-- Opening Marker --

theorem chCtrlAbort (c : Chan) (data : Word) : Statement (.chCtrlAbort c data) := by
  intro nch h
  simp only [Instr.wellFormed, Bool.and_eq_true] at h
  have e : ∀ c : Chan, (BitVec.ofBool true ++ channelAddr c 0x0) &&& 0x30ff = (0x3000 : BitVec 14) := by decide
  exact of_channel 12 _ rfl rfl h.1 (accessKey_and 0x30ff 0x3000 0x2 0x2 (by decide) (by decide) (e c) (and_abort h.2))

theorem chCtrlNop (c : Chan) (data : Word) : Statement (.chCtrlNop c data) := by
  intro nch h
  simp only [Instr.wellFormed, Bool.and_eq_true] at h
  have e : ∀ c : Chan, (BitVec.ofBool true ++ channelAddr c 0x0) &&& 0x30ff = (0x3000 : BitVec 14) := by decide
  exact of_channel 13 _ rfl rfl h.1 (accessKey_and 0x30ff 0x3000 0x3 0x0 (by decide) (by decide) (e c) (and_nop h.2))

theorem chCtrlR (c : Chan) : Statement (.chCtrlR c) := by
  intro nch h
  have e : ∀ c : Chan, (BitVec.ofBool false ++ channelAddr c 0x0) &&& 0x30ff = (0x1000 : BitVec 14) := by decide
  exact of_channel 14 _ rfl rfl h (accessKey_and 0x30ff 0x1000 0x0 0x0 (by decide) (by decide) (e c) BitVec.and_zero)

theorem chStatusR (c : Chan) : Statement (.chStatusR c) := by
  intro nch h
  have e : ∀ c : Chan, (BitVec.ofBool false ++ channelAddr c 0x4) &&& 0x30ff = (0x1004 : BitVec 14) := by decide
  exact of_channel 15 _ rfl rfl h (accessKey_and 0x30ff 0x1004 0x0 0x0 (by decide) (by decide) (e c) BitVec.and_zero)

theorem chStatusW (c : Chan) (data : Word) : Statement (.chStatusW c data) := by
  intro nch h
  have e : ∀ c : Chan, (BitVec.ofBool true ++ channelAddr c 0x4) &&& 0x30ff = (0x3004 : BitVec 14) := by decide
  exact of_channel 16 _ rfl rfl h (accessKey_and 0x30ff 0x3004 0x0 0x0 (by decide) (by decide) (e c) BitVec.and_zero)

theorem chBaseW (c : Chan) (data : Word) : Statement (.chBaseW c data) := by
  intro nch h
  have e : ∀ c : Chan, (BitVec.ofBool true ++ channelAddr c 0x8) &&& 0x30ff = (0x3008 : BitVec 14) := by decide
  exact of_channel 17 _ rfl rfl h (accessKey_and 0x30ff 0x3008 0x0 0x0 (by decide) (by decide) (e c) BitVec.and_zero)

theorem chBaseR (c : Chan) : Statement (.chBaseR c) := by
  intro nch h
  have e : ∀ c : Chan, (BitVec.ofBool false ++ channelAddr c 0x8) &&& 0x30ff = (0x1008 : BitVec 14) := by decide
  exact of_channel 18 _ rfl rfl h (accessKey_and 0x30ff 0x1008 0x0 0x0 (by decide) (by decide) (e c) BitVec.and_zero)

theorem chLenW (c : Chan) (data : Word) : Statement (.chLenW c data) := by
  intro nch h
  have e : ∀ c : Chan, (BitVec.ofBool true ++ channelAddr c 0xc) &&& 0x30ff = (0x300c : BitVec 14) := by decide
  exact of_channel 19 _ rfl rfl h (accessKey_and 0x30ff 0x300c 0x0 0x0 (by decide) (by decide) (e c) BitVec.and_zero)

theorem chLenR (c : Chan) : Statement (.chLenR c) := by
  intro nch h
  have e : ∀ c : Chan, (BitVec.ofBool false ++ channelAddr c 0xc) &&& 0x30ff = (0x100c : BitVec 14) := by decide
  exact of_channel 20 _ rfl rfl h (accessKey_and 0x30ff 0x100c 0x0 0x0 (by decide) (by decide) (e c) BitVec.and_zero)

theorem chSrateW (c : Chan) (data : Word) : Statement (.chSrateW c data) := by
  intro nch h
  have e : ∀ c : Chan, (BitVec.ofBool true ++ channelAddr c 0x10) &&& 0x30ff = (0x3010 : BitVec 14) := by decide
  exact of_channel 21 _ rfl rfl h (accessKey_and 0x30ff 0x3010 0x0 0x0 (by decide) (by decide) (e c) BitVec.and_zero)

-- Closing Marker --
-- Opening Marker --

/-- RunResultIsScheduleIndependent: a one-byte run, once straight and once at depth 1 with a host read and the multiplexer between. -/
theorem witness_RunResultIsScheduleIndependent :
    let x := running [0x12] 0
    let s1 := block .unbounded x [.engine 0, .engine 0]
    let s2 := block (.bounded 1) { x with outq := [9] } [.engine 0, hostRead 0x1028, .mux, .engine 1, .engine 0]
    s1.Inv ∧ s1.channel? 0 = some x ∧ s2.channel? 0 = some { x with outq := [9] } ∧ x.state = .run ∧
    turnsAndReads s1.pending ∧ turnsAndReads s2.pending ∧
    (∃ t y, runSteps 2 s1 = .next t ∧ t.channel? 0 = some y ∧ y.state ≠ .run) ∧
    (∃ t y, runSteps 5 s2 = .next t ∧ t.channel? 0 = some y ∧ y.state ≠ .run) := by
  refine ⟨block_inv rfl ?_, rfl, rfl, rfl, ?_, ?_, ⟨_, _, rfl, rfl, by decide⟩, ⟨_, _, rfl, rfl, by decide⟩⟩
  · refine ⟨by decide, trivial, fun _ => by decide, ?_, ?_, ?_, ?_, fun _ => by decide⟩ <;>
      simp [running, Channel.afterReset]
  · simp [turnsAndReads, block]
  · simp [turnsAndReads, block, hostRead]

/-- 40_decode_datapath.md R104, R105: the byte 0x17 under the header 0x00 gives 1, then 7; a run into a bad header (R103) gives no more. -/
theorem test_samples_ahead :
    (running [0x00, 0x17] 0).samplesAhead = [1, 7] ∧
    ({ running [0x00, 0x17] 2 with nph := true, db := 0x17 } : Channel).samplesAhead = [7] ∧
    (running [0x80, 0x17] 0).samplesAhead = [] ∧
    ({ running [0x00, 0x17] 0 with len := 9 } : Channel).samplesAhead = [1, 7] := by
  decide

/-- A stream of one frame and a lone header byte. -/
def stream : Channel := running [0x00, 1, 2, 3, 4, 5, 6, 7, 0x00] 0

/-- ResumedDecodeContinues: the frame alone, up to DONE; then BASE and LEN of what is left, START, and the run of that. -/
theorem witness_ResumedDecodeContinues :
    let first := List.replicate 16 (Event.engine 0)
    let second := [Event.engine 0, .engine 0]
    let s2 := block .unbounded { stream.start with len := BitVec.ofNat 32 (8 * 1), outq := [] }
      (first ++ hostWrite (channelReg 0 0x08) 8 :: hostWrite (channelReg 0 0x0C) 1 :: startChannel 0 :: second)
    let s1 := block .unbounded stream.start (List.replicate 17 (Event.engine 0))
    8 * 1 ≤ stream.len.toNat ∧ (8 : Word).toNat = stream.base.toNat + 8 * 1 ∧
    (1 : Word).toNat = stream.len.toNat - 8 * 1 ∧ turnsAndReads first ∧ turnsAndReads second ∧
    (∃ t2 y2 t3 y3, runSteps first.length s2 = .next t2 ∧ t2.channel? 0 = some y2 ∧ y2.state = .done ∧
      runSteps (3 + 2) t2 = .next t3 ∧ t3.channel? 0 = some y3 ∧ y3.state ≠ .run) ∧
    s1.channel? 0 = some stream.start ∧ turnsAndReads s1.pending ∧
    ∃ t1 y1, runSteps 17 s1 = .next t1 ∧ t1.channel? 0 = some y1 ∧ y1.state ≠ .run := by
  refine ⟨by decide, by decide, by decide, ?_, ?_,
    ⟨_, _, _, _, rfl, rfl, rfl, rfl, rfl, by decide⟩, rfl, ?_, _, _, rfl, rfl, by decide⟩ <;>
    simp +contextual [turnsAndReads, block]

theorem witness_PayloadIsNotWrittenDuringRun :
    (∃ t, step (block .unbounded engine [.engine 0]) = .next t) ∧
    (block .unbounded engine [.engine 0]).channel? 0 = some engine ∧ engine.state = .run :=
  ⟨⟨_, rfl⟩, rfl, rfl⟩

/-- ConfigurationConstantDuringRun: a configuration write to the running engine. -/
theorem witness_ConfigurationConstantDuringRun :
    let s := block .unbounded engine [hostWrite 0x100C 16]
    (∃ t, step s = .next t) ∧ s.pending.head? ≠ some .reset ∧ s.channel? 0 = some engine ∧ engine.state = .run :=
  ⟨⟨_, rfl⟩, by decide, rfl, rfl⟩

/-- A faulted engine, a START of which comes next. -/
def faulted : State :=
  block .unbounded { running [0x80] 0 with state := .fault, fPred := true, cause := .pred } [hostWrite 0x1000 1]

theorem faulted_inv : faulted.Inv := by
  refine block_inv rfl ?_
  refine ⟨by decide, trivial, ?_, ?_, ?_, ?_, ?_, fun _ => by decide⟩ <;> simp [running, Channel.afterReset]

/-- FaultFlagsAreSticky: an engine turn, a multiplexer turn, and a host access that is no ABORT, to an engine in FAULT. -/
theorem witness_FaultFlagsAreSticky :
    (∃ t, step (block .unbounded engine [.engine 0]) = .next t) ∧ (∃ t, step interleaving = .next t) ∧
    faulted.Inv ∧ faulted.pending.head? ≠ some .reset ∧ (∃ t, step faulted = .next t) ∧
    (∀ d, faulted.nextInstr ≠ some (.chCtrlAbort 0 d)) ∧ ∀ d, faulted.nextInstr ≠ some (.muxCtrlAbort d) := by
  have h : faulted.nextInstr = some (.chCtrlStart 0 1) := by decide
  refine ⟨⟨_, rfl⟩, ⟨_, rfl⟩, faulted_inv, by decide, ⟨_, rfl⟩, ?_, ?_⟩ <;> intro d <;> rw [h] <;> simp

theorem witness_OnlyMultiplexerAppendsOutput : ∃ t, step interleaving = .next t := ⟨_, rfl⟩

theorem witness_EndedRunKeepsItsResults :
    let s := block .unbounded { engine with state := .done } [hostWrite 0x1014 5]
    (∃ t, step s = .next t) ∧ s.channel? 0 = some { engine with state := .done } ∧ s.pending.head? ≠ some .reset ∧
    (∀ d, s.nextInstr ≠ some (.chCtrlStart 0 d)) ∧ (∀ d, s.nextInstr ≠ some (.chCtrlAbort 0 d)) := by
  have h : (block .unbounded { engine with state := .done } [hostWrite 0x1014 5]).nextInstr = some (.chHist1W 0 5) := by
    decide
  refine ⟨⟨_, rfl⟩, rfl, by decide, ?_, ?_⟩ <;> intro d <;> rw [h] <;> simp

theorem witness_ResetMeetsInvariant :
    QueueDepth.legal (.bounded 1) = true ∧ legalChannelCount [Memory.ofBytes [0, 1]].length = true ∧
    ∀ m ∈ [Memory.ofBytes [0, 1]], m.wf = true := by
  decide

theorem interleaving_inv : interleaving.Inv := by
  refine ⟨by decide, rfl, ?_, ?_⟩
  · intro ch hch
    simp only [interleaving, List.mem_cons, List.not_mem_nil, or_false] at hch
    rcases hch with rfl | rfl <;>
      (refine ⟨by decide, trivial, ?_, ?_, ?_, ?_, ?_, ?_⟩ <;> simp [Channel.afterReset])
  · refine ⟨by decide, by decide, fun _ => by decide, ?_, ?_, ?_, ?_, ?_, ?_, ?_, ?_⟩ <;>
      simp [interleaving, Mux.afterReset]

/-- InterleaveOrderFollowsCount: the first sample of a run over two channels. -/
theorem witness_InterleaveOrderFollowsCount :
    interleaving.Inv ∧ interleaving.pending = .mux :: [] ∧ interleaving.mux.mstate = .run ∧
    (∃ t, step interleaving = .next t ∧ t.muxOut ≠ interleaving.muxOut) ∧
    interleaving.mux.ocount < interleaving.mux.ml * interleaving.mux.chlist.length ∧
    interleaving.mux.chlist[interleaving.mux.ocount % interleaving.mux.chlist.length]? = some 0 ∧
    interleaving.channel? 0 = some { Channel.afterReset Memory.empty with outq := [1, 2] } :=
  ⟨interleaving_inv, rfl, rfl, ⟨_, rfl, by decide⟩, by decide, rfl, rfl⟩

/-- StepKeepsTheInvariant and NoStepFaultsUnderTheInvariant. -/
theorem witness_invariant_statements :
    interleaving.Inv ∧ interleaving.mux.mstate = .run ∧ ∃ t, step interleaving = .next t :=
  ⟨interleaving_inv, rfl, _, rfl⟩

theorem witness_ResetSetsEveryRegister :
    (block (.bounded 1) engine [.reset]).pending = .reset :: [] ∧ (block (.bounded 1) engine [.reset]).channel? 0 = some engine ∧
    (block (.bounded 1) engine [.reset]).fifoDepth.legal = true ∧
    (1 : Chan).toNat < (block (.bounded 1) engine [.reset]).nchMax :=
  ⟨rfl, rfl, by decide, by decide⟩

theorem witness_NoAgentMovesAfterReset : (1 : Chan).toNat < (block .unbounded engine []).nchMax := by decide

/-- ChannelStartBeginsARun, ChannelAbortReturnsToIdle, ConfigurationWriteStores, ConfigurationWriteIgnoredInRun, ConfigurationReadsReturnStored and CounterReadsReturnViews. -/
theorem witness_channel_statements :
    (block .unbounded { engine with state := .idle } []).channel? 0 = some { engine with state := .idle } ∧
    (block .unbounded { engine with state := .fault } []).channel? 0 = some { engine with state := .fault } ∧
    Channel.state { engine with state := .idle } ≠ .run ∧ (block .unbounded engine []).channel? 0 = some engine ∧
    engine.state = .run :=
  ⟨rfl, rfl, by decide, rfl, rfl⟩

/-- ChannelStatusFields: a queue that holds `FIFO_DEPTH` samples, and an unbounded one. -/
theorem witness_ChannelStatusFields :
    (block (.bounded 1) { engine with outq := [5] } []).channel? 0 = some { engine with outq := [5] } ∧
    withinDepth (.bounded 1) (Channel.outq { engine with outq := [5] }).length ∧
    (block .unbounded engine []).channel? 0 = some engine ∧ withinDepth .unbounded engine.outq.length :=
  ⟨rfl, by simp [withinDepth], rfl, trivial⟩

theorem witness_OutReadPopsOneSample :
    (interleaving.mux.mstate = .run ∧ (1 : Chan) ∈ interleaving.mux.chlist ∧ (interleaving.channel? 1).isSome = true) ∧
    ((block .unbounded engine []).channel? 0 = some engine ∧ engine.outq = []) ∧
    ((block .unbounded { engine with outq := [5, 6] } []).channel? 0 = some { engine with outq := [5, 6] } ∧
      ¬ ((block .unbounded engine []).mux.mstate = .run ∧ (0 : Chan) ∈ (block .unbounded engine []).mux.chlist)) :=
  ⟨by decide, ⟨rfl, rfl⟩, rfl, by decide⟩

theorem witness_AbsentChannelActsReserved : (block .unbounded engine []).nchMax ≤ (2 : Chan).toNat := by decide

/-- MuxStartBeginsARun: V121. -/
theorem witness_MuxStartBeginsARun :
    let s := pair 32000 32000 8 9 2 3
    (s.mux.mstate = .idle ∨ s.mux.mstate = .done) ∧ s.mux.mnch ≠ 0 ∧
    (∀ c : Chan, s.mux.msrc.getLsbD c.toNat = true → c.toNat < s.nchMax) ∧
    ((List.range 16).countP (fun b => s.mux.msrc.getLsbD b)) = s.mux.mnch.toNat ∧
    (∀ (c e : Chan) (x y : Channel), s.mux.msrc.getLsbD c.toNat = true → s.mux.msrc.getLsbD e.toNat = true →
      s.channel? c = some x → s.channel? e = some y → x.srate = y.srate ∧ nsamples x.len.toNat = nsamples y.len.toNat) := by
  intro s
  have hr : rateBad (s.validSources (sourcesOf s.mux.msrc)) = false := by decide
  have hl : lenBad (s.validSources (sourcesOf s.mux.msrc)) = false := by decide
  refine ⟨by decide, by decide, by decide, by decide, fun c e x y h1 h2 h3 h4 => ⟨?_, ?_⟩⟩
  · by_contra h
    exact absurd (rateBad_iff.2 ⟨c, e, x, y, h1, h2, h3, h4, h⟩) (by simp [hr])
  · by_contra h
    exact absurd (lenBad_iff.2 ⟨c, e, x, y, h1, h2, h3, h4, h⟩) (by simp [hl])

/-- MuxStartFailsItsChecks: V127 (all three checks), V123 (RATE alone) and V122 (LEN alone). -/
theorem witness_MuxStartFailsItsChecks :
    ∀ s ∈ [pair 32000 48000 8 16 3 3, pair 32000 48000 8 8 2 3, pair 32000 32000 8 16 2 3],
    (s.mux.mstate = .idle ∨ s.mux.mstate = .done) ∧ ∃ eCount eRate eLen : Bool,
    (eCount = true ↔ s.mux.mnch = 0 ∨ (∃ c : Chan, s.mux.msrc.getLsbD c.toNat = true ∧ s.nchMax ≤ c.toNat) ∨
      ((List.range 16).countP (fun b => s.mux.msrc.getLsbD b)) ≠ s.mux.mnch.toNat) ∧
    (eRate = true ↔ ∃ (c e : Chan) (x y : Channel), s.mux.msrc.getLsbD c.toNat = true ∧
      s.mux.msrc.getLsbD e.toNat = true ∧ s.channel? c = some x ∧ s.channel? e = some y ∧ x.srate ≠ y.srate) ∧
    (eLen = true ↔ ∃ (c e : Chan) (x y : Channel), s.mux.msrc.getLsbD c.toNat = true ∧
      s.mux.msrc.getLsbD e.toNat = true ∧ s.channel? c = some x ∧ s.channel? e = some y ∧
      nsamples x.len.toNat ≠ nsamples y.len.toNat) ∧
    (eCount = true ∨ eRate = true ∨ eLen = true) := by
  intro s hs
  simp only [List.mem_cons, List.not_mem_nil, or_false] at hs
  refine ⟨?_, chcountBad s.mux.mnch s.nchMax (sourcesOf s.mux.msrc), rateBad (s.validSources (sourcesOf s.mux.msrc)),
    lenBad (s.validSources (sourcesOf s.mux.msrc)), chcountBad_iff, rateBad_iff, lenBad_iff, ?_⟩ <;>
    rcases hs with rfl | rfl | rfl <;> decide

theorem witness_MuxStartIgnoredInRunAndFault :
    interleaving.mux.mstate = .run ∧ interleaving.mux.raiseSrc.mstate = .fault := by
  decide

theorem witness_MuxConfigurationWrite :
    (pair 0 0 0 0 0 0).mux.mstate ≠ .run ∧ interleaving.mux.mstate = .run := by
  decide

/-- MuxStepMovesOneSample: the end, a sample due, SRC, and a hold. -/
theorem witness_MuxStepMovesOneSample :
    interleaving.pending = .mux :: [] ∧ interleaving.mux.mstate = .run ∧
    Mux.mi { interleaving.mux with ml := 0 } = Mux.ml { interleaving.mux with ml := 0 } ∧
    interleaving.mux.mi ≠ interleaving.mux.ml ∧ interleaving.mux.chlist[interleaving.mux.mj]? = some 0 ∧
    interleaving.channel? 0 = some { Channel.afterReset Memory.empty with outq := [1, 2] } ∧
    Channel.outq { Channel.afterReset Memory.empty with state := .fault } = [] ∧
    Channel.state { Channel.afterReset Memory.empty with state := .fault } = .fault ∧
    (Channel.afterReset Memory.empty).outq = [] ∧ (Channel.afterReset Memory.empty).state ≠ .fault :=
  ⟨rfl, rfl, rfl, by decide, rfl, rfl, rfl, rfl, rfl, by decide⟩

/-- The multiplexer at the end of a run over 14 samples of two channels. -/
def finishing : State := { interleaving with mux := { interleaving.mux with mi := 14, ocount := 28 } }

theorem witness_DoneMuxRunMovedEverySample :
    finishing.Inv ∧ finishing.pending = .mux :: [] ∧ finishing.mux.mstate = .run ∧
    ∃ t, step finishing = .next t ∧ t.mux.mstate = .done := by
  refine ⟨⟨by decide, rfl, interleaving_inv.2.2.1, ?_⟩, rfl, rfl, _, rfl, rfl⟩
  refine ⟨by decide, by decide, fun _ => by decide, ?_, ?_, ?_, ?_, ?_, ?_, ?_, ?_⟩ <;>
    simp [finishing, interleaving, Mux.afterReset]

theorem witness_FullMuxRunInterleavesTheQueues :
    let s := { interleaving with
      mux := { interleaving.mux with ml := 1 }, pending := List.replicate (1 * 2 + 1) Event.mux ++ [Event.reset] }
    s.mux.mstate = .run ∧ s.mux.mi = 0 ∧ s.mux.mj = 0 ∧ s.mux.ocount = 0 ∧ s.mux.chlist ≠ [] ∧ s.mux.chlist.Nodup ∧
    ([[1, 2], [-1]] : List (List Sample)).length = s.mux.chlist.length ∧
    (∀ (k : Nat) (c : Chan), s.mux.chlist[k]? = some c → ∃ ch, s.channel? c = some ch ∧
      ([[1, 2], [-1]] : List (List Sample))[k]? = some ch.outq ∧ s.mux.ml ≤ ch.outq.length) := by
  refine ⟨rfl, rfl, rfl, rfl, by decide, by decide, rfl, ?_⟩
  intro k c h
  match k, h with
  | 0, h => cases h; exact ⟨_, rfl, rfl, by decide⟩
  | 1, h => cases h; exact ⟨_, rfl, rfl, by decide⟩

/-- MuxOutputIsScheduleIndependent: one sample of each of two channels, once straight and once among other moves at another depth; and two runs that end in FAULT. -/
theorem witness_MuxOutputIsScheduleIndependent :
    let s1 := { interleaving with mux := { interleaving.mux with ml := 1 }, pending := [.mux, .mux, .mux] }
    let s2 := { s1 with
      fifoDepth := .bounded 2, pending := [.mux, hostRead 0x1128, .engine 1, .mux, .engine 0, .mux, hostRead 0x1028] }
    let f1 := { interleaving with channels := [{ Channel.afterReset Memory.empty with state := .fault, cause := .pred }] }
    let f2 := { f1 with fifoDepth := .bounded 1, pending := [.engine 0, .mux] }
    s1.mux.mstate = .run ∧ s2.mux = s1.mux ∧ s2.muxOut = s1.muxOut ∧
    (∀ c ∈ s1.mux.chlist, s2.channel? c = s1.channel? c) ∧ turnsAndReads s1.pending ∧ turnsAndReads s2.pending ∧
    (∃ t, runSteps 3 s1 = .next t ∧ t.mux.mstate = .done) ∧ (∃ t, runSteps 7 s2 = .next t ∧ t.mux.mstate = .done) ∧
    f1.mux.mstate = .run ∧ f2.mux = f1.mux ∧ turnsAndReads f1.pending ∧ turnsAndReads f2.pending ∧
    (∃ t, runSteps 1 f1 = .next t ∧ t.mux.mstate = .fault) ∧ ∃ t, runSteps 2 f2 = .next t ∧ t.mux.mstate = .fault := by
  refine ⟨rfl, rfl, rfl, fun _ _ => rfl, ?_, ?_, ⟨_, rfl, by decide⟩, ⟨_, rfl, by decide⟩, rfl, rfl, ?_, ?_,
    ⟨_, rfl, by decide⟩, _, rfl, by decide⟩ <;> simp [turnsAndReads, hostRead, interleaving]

-- Closing Marker --
-- Opening Marker --

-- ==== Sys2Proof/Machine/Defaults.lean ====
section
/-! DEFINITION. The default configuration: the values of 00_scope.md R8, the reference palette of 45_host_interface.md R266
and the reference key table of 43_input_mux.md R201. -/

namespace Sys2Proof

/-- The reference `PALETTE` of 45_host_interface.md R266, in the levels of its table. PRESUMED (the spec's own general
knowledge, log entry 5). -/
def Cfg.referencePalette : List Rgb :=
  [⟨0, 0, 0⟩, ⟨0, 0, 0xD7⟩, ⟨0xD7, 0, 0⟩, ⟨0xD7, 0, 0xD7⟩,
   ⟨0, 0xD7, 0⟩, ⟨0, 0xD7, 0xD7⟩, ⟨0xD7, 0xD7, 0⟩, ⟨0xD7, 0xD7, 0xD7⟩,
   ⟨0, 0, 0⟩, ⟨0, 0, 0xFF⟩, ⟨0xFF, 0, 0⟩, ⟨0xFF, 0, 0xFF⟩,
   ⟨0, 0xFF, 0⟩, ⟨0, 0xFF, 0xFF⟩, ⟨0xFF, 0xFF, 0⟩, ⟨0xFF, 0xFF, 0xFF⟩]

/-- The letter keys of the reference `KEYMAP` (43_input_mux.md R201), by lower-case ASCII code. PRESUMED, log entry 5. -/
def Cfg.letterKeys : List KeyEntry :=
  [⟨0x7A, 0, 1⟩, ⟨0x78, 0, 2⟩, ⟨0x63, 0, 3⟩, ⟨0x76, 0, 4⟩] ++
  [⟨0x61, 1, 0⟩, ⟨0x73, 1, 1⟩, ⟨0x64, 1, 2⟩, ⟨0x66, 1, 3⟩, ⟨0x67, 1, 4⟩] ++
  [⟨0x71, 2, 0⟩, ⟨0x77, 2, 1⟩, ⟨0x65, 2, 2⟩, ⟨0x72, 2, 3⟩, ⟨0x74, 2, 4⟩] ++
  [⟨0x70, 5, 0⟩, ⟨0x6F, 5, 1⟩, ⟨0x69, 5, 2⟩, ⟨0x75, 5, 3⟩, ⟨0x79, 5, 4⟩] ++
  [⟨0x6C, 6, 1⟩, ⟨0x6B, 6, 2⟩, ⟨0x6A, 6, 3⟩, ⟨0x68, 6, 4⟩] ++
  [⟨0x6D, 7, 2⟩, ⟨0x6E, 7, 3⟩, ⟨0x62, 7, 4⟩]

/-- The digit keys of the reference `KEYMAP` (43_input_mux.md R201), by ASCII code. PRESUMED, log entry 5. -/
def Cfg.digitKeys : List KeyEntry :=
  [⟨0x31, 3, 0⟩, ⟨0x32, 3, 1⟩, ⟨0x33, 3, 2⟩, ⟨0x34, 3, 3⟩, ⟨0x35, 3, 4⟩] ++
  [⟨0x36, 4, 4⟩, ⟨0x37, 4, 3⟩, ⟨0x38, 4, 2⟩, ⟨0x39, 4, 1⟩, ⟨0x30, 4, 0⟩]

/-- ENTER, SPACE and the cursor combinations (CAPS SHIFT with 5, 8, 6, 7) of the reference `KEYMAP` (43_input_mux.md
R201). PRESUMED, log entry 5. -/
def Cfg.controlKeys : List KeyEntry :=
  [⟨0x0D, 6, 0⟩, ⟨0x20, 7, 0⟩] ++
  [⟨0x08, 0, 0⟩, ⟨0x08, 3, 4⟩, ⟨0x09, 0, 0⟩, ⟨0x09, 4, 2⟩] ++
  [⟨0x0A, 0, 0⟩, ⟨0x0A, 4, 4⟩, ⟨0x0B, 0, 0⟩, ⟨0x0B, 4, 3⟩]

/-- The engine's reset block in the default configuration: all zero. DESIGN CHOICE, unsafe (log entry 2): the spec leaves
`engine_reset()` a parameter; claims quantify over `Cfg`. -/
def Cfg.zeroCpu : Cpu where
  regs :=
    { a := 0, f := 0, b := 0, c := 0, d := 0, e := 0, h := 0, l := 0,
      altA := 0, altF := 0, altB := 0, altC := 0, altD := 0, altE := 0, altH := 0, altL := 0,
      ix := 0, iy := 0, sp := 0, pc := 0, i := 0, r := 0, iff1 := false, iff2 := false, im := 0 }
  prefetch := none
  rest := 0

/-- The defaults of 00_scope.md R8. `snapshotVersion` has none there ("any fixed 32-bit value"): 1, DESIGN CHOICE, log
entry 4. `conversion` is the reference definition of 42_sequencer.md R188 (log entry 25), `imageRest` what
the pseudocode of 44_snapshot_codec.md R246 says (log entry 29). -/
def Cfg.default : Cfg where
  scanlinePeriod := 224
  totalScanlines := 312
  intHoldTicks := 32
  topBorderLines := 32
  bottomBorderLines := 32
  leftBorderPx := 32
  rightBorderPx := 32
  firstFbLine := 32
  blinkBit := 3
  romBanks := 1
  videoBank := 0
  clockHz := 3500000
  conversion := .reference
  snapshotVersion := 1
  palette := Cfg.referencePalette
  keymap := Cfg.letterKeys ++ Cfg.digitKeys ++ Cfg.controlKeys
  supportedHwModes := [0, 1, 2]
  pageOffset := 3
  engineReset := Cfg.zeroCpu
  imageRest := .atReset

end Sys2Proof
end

-- Closing Marker --

§ **Task statement**
Return all lines from the entries that contain the string "nchMax".

§ **Task solution**
    (1 : Chan).toNat < (block (.bounded 1) engine [.reset]).nchMax :=
theorem witness_NoAgentMovesAfterReset : (1 : Chan).toNat < (block .unbounded engine []).nchMax := by decide
theorem witness_AbsentChannelActsReserved : (block .unbounded engine []).nchMax ≤ (2 : Chan).toNat := by decide
    (∀ c : Chan, s.mux.msrc.getLsbD c.toNat = true → c.toNat < s.nchMax) ∧
    (eCount = true ↔ s.mux.mnch = 0 ∨ (∃ c : Chan, s.mux.msrc.getLsbD c.toNat = true ∧ s.nchMax ≤ c.toNat) ∨
  refine ⟨?_, chcountBad s.mux.mnch s.nchMax (sourcesOf s.mux.msrc), rateBad (s.validSources (sourcesOf s.mux.msrc)),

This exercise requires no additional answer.